Secretary General of the Namibia National Students Organisation
- In office 2015–2017

Personal details
- Born: 1992 (age 33–34) Windhoek, Namibia
- Alma mater: Namibian Institute of Bankers University of Namibia

= Dimbulukeni Nauyoma =

Namibian Youth Activist

Dimbulukeni 'Dee' Nauyoma (born 1992) is a Namibian youth activist who, along with Job Amupanda and George Kambala, co-founded a radical youth movement known as the Affirmative Repositioning in November 2014. Before the formation of the Affirmative Repositioning, he served in the SWAPO Youth League until 2014. From 2015 to 2018, he served as Secretary General of the Namibia National Students' Organisation.

== Personal life ==
Nauyoma attended the University of Namibia. He holds an advanced diploma in Banking, Finance & Credit from the Namibian Institute of Bankers (IOB), where he served as Student Representative Council president. He was one of the SWAPO Party Youth League leaders who were suspended and expelled from the party for occupying a plot in an upmarket Windhoek suburb.

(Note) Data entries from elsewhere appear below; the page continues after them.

-- ==== Sys2Proof/Word.lean ====
section
/-! DEFINITION. The word types of the block (spec/00_scope.md R8, R11, R12; spec/10_state.md R24, R29). -/

namespace Sys2Proof

/-- One 8-bit channel sample (R8 `SAMPLE_BITS`, R40). -/
abbrev Byte := BitVec 8

/-- One 32-bit register (R9, R24). -/
abbrev Word := BitVec 32

/-- A payload dimension, 18 bits wide (R8, R29, R30). -/
abbrev Dim := BitVec 18

/-- A header parameter field, 4 bits wide (R8). -/
abbrev Nibble := BitVec 4

end Sys2Proof
end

==Involvement in student politics==

Nauyoma first joined the Namibia National Student's Organisation in high school in 2008. He went on to become the chairperson of NANSO's Khomas Region branch. In 2015, he was elected Secretary General at the organisation's elective conference. Following the FeesMustFall movement initiated by Mcebo Dlamini and Chumani Maxwele in South Africa, Nauyoma led students at the University of Namibia and the Namibia University of Science and Technology in demanding a decrease in fees in 2016.

In 2016, he called on NSFAF to help allow underprivileged students to get access to education by providing them with registration assurances after both the University of Namibia and the Namibia University of Science and Technology stated that they needed assurance from the Department of Education before they could allow walk-ins.

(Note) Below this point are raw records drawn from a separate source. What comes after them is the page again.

theorem State.toNat_hdrDim_eq_iff (st : State) (base w : Nat) :
    (st.hdrDim base).toNat = w ↔ w < 2 ^ 18 ∧ ∀ p j c, p < 3 → j < 3 → c < 2 →
      (st.sample .cin (base + p) j).getLsbD c = w.testBit (6 * p + 2 * j + c) := by
  rw [toNat_eq_iff_testBit]
  refine and_congr_right fun _ => ⟨fun h p j c hp hj hc => ?_, fun h k hk => ?_⟩
  · rw [← st.getLsbD_hdrDim base hp hj hc]
    exact h _ (by omega)
  · obtain ⟨p, j, c, hp, hj, hc, rfl⟩ : ∃ p j c, p < 3 ∧ j < 3 ∧ c < 2 ∧ k = 6 * p + 2 * j + c :=
      ⟨k / 6, k % 6 / 2, k % 2, by omega, by omega, by omega, by omega⟩
    rw [st.getLsbD_hdrDim base hp hj hc]
    exact h p j c hp hj hc

theorem State.toNat_hdrParam_eq_iff (st : State) (p b : Nat) :
    (st.hdrParam p).toNat = b ↔ b < 2 ^ 4 ∧ ∀ j c, j < 2 → c < 2 →
      (st.sample .cin p j).getLsbD c = b.testBit (2 * j + c) := by
  rw [toNat_eq_iff_testBit]
  refine and_congr_right fun _ => ⟨fun h j c hj hc => ?_, fun h k hk => ?_⟩
  · rw [← st.getLsbD_hdrParam p hj hc]
    exact h _ (by omega)
  · obtain ⟨j, c, hj, hc, rfl⟩ : ∃ j c, j < 2 ∧ c < 2 ∧ k = 2 * j + c := ⟨k / 2, k % 2, by omega, by omega, by omega⟩
    rw [st.getLsbD_hdrParam p hj hc]
    exact h j c hj hc

/-- R92: hdrExtract reads the header that the slots of CIN hold. -/
theorem headerHeld_cin_iff {st : State} {w h b s : Nat} :
    HeaderHeld st .cin w h b s ↔ st.hdrExtract.w.toNat = w ∧ st.hdrExtract.h.toNat = h ∧
      st.hdrExtract.b.toNat = b ∧ st.hdrExtract.s.toNat = s := by
  simp only [State.hdrExtract, State.toNat_hdrDim_eq_iff, State.toNat_hdrParam_eq_iff, HeaderHeld, Nat.zero_add]
  tauto

end Sys2Proof.Machine
end

section
/-! SUPPORT. The payload chunk bit by bit (spec/42_payload_codec.md R105, R106), and what a command that writes OUT does as a
whole (spec/20_memory.md R44). -/

namespace Sys2Proof.Machine

open Sys2Proof.Claims

/-! ### One sample -/

theorem getLsbD_lowMask (n : Nat) {x : Nat} (hx : x < 8) : (BitVec.ofNat 8 (lowMask n)).getLsbD x = decide (x < n) := by
  rw [BitVec.getLsbD_ofNat, lowMask, Nat.one_shiftLeft, Nat.testBit_two_pow_sub_one]
  simp [hx]

theorem getLsbD_chunk (bpp : Nat) (v : Byte) (k : Nat) {x : Nat} (hx : x < 8) :
    (chunk bpp v k).getLsbD x = (v.getLsbD (8 - (k + 1) * bpp + x) && decide (x < bpp)) := by
  rw [chunk, BitVec.getLsbD_and, getLsbD_lowMask bpp hx, BitVec.getLsbD_ushiftRight]

theorem getLsbD_highMask (n : Nat) {x : Nat} (hx : x < 8) : ((0xFF : Byte) <<< n).getLsbD x = decide (n ≤ x) := by
  have hones : (0xFF : Byte) = BitVec.allOnes 8 := rfl
  rw [hones, BitVec.getLsbD_shiftLeft, BitVec.getLsbD_allOnes]
  by_cases hn : n ≤ x
  · simp [hx, hn, (Nat.sub_le x n).trans_lt hx]
  · simp [hn, Nat.lt_of_not_le hn]

/-- R106: the chunk below `bpp`, the carrier's own bits from `bpp` on. -/
theorem spread_encChannel {bpp : Nat} (h : bpp ≤ 8) (k : Nat) (c v : Byte) :
    Spread bpp k c v (encChannel bpp c v k) := by
  have hbit : ∀ x < 8, (encChannel bpp c v k).getLsbD x =
      (c.getLsbD x && decide (bpp ≤ x) || v.getLsbD (8 - (k + 1) * bpp + x) && decide (x < bpp)) := by
    intro x hx
    rw [encChannel, BitVec.getLsbD_or, BitVec.getLsbD_and, getLsbD_highMask bpp hx, getLsbD_chunk bpp v k hx]
  refine ⟨fun x hx => ?chunk, fun x hx => ?carrier⟩
  case chunk => simp [hbit x (by omega), hx]
  case carrier =>
    by_cases h8 : x < 8
    · simp [hbit x h8, hx]
    · simp [BitVec.getLsbD_of_ge _ x (Nat.le_of_not_lt h8)]

/-- R108: inside the payload a carrier sample takes its chunk. -/
theorem State.spread_spreadSample (st : State) {bps sf : Nat} (hlegal : LegalPair bps sf) {i : Nat} (j : Nat)
    (h : (i - 8) / sf < st.payW.toNat * st.payH.toNat) :
    Spread (bps / sf) ((i - 8) % sf) (st.sample .cin i j) (st.sample .pin ((i - 8) / sf) j) (st.spreadSample bps sf i j) := by
  obtain ⟨-, hbps, -⟩ := hlegal
  rw [State.spreadSample, if_pos (show runOf sf i < st.payCount from h)]
  exact spread_encChannel ((Nat.div_le_self bps sf).trans hbps) _ _ _

/-- R109: past the payload a carrier sample is copied. -/
theorem State.spreadSample_of_exhausted (st : State) (bps : Nat) {sf i : Nat} (j : Nat)
    (h : st.payW.toNat * st.payH.toNat ≤ (i - 8) / sf) : st.spreadSample bps sf i j = st.sample .cin i j :=
  if_neg (Nat.not_lt.2 h)

/-! ### Commands that write OUT -/

/-- R44, R83: `t` is `s` after a command that has written `f` to OUT[0..n-1] and has not touched HDR_*. -/
structure WroteOut (s t : State) (n : Nat) (f : Nat → Nat → Byte) : Prop where
  succeeded : Succeeded t
  sample : ∀ i j, i < n → j < 3 → t.sample .out i j = f i j
  beyond : OutBeyond s t n
  frame : CommandFrame s t
  hdr : HdrSame s t

theorem wroteOut_complete (s : State) (n : Nat) (f : Nat → Nat → Byte) : WroteOut s (s.writeOut n f).complete n f where
  succeeded := ⟨rfl, rfl⟩
  sample i j hi hj := by rw [State.sample_complete, State.sample_out_writeOut _ _ _ _ hj, if_pos hi]
  beyond i j hj hi := by rw [State.sample_complete, State.sample_out_writeOut _ _ _ _ hj, if_neg (Nat.not_lt.2 hi)]
  frame := (Ended.wrote n f).commandFrame
  hdr := ⟨rfl, rfl, rfl⟩

theorem checkParams_of_legal {bps sf : Nat} (h : LegalPair bps sf) : checkParams bps sf = 0 := checkParams_eq_zero.2 h

/-- R95. -/
theorem exec_hdrWrite_of_legal {bps sf : Nat} {s : State} (hlegal : LegalPair bps sf)
    (hcap : 8 ≤ s.carW.toNat * s.carH.toNat) :
    ∃ t, exec (.hdrWrite bps sf) s = .next t ∧ WroteOut s t (s.carW.toNat * s.carH.toNat) (fun i j =>
      if i < 8 then s.hdrOverlay s.payW s.payH bps sf i j else s.sample .cin i j) := by
  rcases execHdrWrite_cases bps sf s with ⟨hbad, -⟩ | ⟨-, hsmall, -⟩ | ⟨-, -, h⟩
  · exact absurd (checkParams_of_legal hlegal) hbad
  · exact absurd hcap (Nat.not_le.2 hsmall)
  · exact ⟨_, h, wroteOut_complete ..⟩

/-- R120. -/
theorem exec_embed_of_fits {bps sf : Nat} {s : State} (hlegal : LegalPair bps sf)
    (hcap : 8 + s.payW.toNat * s.payH.toNat * sf ≤ s.carW.toNat * s.carH.toNat) :
    ∃ t, exec (.embed bps sf) s = .next t ∧ WroteOut s t (s.carW.toNat * s.carH.toNat) (fun i j =>
      if i < 8 then s.hdrOverlay s.payW s.payH bps sf i j else s.spreadSample bps sf i j) := by
  rcases execEmbed_cases bps sf s with ⟨hbad, -⟩ | ⟨-, hsmall, -⟩ | ⟨-, -, h⟩
  · exact absurd (checkParams_of_legal hlegal) hbad
  · exact absurd hcap (Nat.not_le.2 hsmall)
  · exact ⟨_, h, wroteOut_complete ..⟩

/-- R91, R120: a command that overlays pixels 0..7 leaves the header in the slots of OUT. -/
theorem WroteOut.headerHeld {s t : State} {n bps sf : Nat} {w h : Dim} {rest : Nat → Nat → Byte}
    (hw : WroteOut s t n (fun i j => if i < 8 then s.hdrOverlay w h bps sf i j else rest i j))
    (hlegal : LegalPair bps sf) (hn : 8 ≤ n) : HeaderHeld t .out w.toNat h.toNat bps sf := by
  obtain ⟨-, hbps, -, hsf, -⟩ := hlegal
  refine headerHeld_of_hdrOverlay (st := s) (by omega) (by omega) fun i j hi hj => ?_
  rw [hw.sample i j (by omega) hj, if_pos hi]

end Sys2Proof.Machine
end

section
/-! The obligations of spec/30_encoding.md. -/

namespace Sys2Proof.EncodingProofs

open Sys2Proof.Machine Sys2Proof.Safety Sys2Proof.Claims

/-! ### Decoding and encoding -/

/-- Settles O1: the encoder adds the fields up, and the decoder takes the sum apart. -/
theorem decodeEncodeAgree : Obligations.DecodeEncodeAgree := by
  unfold Obligations.DecodeEncodeAgree
  intro i h
  exact decode_encode h

/-- Settles O2: the fields that the decoder reads make up the whole word. -/
theorem encodeDecodeAgree : Obligations.EncodeDecodeAgree := by
  unfold Obligations.EncodeDecodeAgree
  intro w i h
  exact encode_of_decode h

/-- Settles O3: on operands of 4 bits the encoder is the sum. -/
theorem assemblerEncodesFourBitOperands : Obligations.AssemblerEncodesFourBitOperands := by
  unfold Obligations.AssemblerEncodesFourBitOperands
  intro i w
  rw [assemble_eq_some_iff, and_assoc]
  refine and_congr_right fun hbps => ?_
  rw [encode_eq_ofNat hbps, eq_comm (a := w)]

== Affirmative Repositioning ==
In November 2014, the three AR youth leaders of Amupanda, Kambala, and Nauyoma occupied land in an affluent Klein Windhoek suburb as a means to demand land from the City of Windhoek municipality. They named their plot Erf 2014 to coincide with the year of action.

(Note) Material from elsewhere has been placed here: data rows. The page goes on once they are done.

-- ==== Sys2Proof/Config.lean ====
section
/-! DEFINITION. What is fixed for one block: its sizes (00_scope.md R3), its named parameters (R4), and the
cartridge it is wired to, whose behaviour the spec leaves OPEN (20_memory.md R70, R72; log 4). -/

namespace Sys2Proof

/-- The five register addresses the block takes as parameters (00_scope.md R4; log 5). -/
structure Config where
  /-- DIV_ADDR, the divider register. -/
  divAddr      : Addr
  /-- BOOT_CTRL_ADDR, the boot-control byte. -/
  bootCtrlAddr : Addr
  /-- IF_ADDR, the InterruptFlagRegister. -/
  ifAddr       : Addr
  /-- IE_ADDR, the InterruptEnableRegister. -/
  ieAddr       : Addr
  /-- DMA_REG_ADDR, the DMA-trigger register. -/
  dmaRegAddr   : Addr
  deriving DecidableEq, Repr

/-- The default values of 00_scope.md R4 (the spec's decision D1, from general knowledge; log 5). -/
def Config.defaults : Config :=
  { divAddr := 0xFF04, bootCtrlAddr := 0xFF50, ifAddr := 0xFF0F, ieAddr := 0xFFFF, dmaRegAddr := 0xFF46 }

/-- AddressSpace holds 65,536 bytes (00_scope.md R3). -/
abbrev Config.spaceSize : Nat := 65536

/-- The boot overlay holds 256 bytes (00_scope.md R3). -/
abbrev Config.overlaySize : Nat := 256

/-- A DMA moves 160 bytes (00_scope.md R3). -/
abbrev Config.dmaLength : Nat := 160

/-- The DMA busy window is 160 STEP commands (00_scope.md R3). -/
abbrev Config.busyWindow : Nat := 160

/-- The DMA destination starts at 0xFE00 (00_scope.md R3). -/
abbrev Config.dmaDest : Addr := 0xFE00

/-- `Cart.State`: the state of the cartridge, opaque to the block (10_state.md R33). It is written as a string of
bytes so that a state of the block stays plain data; what the bytes mean is the cartridge's business (log 4). -/
structure CartState where
  bytes : List Byte
  deriving DecidableEq, Repr, Inhabited

/-- The cartridge's own error, "propagated upward unchanged by this core" (60_exceptions.md R181); its taxonomy is
the cartridge's (log 4). -/
structure CartError where
  bytes : List Byte
  deriving DecidableEq, Repr, Inhabited

/-- `Cart.init : ROM image -> Cart.State or CartridgeError` (20_memory.md R70). OPEN: no body (log 4). -/
opaque Config.cartInit : List Byte → Except CartError CartState

/-- `cartRead : Cart.State -> u16 -> u8` (20_memory.md R70). OPEN: no body, and it changes no state by its type
(R71; log 4, log 21). -/
opaque Config.cartRead : CartState → Addr → Byte

/-- `cartWrite : Cart.State -> u16 -> u8 -> Cart.State` (20_memory.md R70). OPEN: no body (log 4). -/
opaque Config.cartWrite : CartState → Addr → Byte → CartState

/-- The state of the cartridge that stands in the machine `State.reset` (10_state.md R44). OPEN: no body (log 4). -/
opaque Config.resetCart : CartState

end Sys2Proof
end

In 2016, the Namibian government announced plans to build a new Parliament. Thereafter, the Affirmative Repositioning movement began to mobilise young Namibians for a June 16 protest against the decision to build the parliament, saying resources could be used in more important areas in which the country faced critical problems.

== Political Parties ==
Nauyoma has been a member of Swapo, the AR, and the Namibian Economic Freedom Fighters. He was the head of the campaign for the Independent Candidate Ally Angula, who failed to register to partake in the 2024 presidential election. In November 2024, Nauyoma rejoined SWAPO at the final star rally held in Windhoek, just a few days before the Namibian 2024 election.